Эта логика с самого начала была зловещей, скрывавшей в себе зёрна геноцида. Действительно: в каком случае можно мириться с присутствием опасной разрушительной крови в арийском социуме? Очевидно, только тогда, когда эта кровь, во-первых, не может проникнуть в жилы высшей расы и, во-вторых, когда её можно использовать с выгодой для себя и под строгим контролем. Если же носители этой крови бесполезны, более того, начинают мешать и конкурировать, от них следует избавиться. При усилении такой конкуренции, например, в борьбе за землю или ресурсы, геноцид становится практически неизбежным. Любопытно, что Чемберлен арийцам разрешал и его.

«С начала времён и до сегодняшнего дня мы видим, как германцы уничтожают целые племена и народы или убивают медленно, деморализуя, чтобы получить для себя их место… Каждый должен согласиться, что именно там, где они были особенно жестоки, например англосаксы в Англии, германский орден в Пруссии, французы и англичане в Северной Америке, закладывались самые высокие и нравственные основы»[323].

Напутствуя последователей, Чемберлен вновь ссылался на авторитет Аристотеля, утверждавшего неравенство людей. Старинный аргумент Сепульведы, кочуя по трудам десятка посредников, добрался до Гитлера. Таким образом, лидер нацистов прямо наследовал большой европейско-пуританской традиции. Накануне прихода к власти он был убеждён, что история учит лишь одному: люди неравны, и одни народы естественным ходом вещей призваны повелевать другими. А если потребуется, то и уничтожать их.

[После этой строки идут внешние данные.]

-- ==== Sys2Proof/WellFormed.lean ====
section
/-! DEFINITION. Which terms of `Instr` are commands that a command word can hold. -/

namespace Sys2Proof

/-- The flag index fits the 4-bit IDX field (R68, R70: bits [11:8], 0..15). Indexes 9..15 are legal encodings, whose
execution raises BAD_FLAG_INDEX. -/
def Instr.idxFits (idx : Nat) : Bool := decide (idx < 16)

/-- A command is well-formed when some command word encodes it. -/
def Instr.wellFormed : Instr → Bool
  | .cksum | .pcksum | .ipdec | .ipenc | .tcpdec | .tcpenc | .aton | .ntoa => true
  | .fset idx | .fclr idx | .ftest idx => Instr.idxFits idx

end Sys2Proof
end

«Смешанный народ на основе низшей расы»: славяне как объект расовой дискриминации

Проекты поселенческого колониализма, осуществлённые в Новое время, происходили вдали от Старого Света, а их жертвы разительно отличались от колонизаторов цветом кожи. Гитлер — и в этом заключалась его новация — собирался применить опыт предшественников к Восточной Европе и проживающим в ней «белым» народам. Как же вышло, что русские, украинцы, белорусы оказались объектом расовой дискриминации в умонастроениях лидеров Третьего рейха?

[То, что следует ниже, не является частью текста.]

/-- For the round trips and the verifications: after a successful encode, a state over its output. -/
theorem witness_round_trips :
    (∃ t u : State, ipencState.cfg.legal = true ∧ exec .ipenc ipencState = .next t ∧ t.errcode = 0 ∧
      u.cfg = ipencState.cfg ∧ u.srcAddr.toNat = ipencState.dstAddr.toNat ∧
      u.srcLen.toNat = 20 + ipencState.srcLen.toNat ∧ ∀ a, readByte u a = readByte t a) ∧
    (∃ t u : State, tcpencState.cfg.legal = true ∧ exec .tcpenc tcpencState = .next t ∧ t.errcode = 0 ∧
      u.cfg = tcpencState.cfg ∧ u.srcAddr.toNat = tcpencState.dstAddr.toNat ∧
      u.srcLen.toNat = 20 + tcpencState.srcLen.toNat ∧ u.ip.w3 = tcpencState.ip.w3 ∧ u.ip.w4 = tcpencState.ip.w4 ∧
      ∀ a, readByte u a = readByte t a) := by
  obtain ⟨-, -, ⟨t, ht, h0⟩, ⟨t', ht', h0'⟩⟩ := witness_wire_formats
  have e1 : (0x400 : Addr).toNat = ipencState.dstAddr.toNat := by decide
  have e2 : (26 : Addr).toNat = 20 + ipencState.srcLen.toNat := by decide
  have e3 : (0x200 : Addr).toNat = tcpencState.dstAddr.toNat := by decide
  have e4 : (21 : Addr).toNat = 20 + tcpencState.srcLen.toNat := by decide
  exact ⟨⟨t, { ipencState with pram := t.pram, srcAddr := 0x400, srcLen := 26 }, by decide, ht, h0, rfl, e1, e2,
    fun _ => rfl⟩, ⟨t', { tcpencState with pram := t'.pram, srcAddr := 0x200, srcLen := 21 }, by decide, ht', h0', rfl, e3,
    e4, rfl, rfl, fun _ => rfl⟩⟩

theorem witness_verifications :
    (4 * (ipIhl ipencState.ip).toNat = 24) ∧ (after .ipenc ipencState).map (·.resultLen) = some 26 ∧
      (after .tcpenc tcpencState).map (·.resultLen) = some 21 := by decide +kernel

theorem witness_FlagLaws :
    (∃ t, exec (.fset 0) State.reset = .next t) ∧ (∃ t, exec (.fclr 8) State.reset = .next t) ∧ (0 : Nat) ≠ 16 + 8 :=
  ⟨exec_next _ _, exec_next _ _, by decide⟩

/-- NTOA's text read back, and two spellings of the components of 0.0.0.0 and 10.0.0.1. -/
theorem witness_AddressRoundTrip :
    ntoaState.cfg.legal = true ∧ (after .ntoa ntoaState).map (fun t => (t.errcode, t.resultLen)) = some (0, 11) ∧
      IsComponent [0x30] 0 ∧ IsComponent [0x30, 0x31, 0x30] 10 ∧ LeadingZero [0x30, 0x31, 0x30] := by
  refine ⟨by decide, by decide +kernel, ?_, ?_, ?_⟩
  · exact ⟨by decide, by decide, by intro b hb; simp at hb; subst hb; constructor <;> decide, by decide⟩
  · exact ⟨by decide, by decide, by intro b hb; simp at hb; rcases hb with rfl | rfl | rfl <;> constructor <;> decide,
      by decide⟩
  · exact ⟨by decide, by decide⟩

theorem inv_reset : Inv State.reset :=
  ⟨by decide, by decide, fun c hc => (List.not_mem_nil hc).elim, by decide, by decide, by decide, by decide, by decide,
    by decide, by decide⟩

theorem witness_invariants : Config.legal ⟨64, 0x40000⟩ = true ∧ Config.legal ⟨131072, 0⟩ = true ∧
    Inv State.reset ∧ step State.reset = .next State.reset :=
  ⟨by decide, by decide, inv_reset, rfl⟩

end Sys2Proof.Machine.Tests
end

section
/-! The scope of the block (00_scope.md R8): the aperture in the host's map, the host's step, and the invariant that
power-on has and every step keeps. -/

namespace Sys2Proof.Machine

variable {s t u : State}

/-! ### The aperture (R8, R50) -/

theorem apertureOffset_eq_some {c : Config} {addr : Nat} {off : Addr} :
    apertureOffset c addr = some off ↔ addr = c.tpcBase + off.toNat := by
  have hoff := off.isLt
  rw [apertureOffset, Config.apertureBytes, Option.ite_none_right_eq_some, Option.some.injEq]
  constructor
  · rintro ⟨⟨hlo, hhi⟩, rfl⟩
    rw [BitVec.toNat_ofNat, Nat.mod_eq_of_lt (by omega)]
    omega
  · rintro rfl
    exact ⟨by omega, by rw [Nat.add_sub_cancel_left, BitVec.ofNat_toNat, BitVec.setWidth_eq]⟩

theorem apertureOffset_eq_none {c : Config} {addr : Nat} (h : addr < c.tpcBase ∨ c.tpcBase + 0x40000 ≤ addr) :
    apertureOffset c addr = none := by
  rw [apertureOffset, Config.apertureBytes, if_neg (by omega)]

/-- Settles O21: an address inside the aperture has one offset, TPC_BASE apart, and an address outside has none. -/
theorem apertureAtBase : Obligations.ApertureAtBase := by
  unfold Obligations.ApertureAtBase
  refine ⟨fun _ _ _ => apertureOffset_eq_some, fun s a => ⟨fun off h => ?_, fun h => ?_⟩⟩
  · rw [busAccess, apertureOffset_eq_some.2 h]
  · rw [busAccess, apertureOffset_eq_none h]

/-! ### The host's step (R61, R15) -/

/-- A step is the host's turn when no command is in flight, or latency and lines of the host's program are left. -/
theorem step_eq_hostTurn (h : s.status.busy = false ∨ (s.engineWait ≠ 0 ∧ s.host ≠ [])) :
    step s = .next (hostTurn s) := by
  have hm : ¬ engineMoves s = true := by
    rw [engineMoves_iff]
    rcases h with hb | ⟨hw, hh⟩
    · simp [hb]
    · simp [hw, hh]
  rw [step, if_neg hm]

Антиславянские взгляды нацистов, представления о Востоке как о потенциальной германской колонии имели многовековую предысторию. Взаимное отчуждение России и Запада уходит корнями во времена Средневековья, когда католическая Европа идентифицировала себя как передовой цивилизованный мир, а все территории вовне — как дикие земли с низшим, варварским населением. Для крестоносцев, наступавших на земли Новгорода и Пскова в XIII веке, местные жители были не просто врагами, но «еретиками». Так, Ливонская рифмованная хроника сообщает нам, что русские «хотели подняться против христианства»[324]; очевидно, что настоящими христианами её автор признавал только католиков. Немецкий хронист Герман Вартберг рассказывает, как в начале XIII века Магистр божьего рыцарства разрушил и уничтожил пограничные города на Двине — Кокенгузен (Куконос в русских летописях) и Герцеке (предположительно Городище), в которых «тогда жили еретики (русские)»[325].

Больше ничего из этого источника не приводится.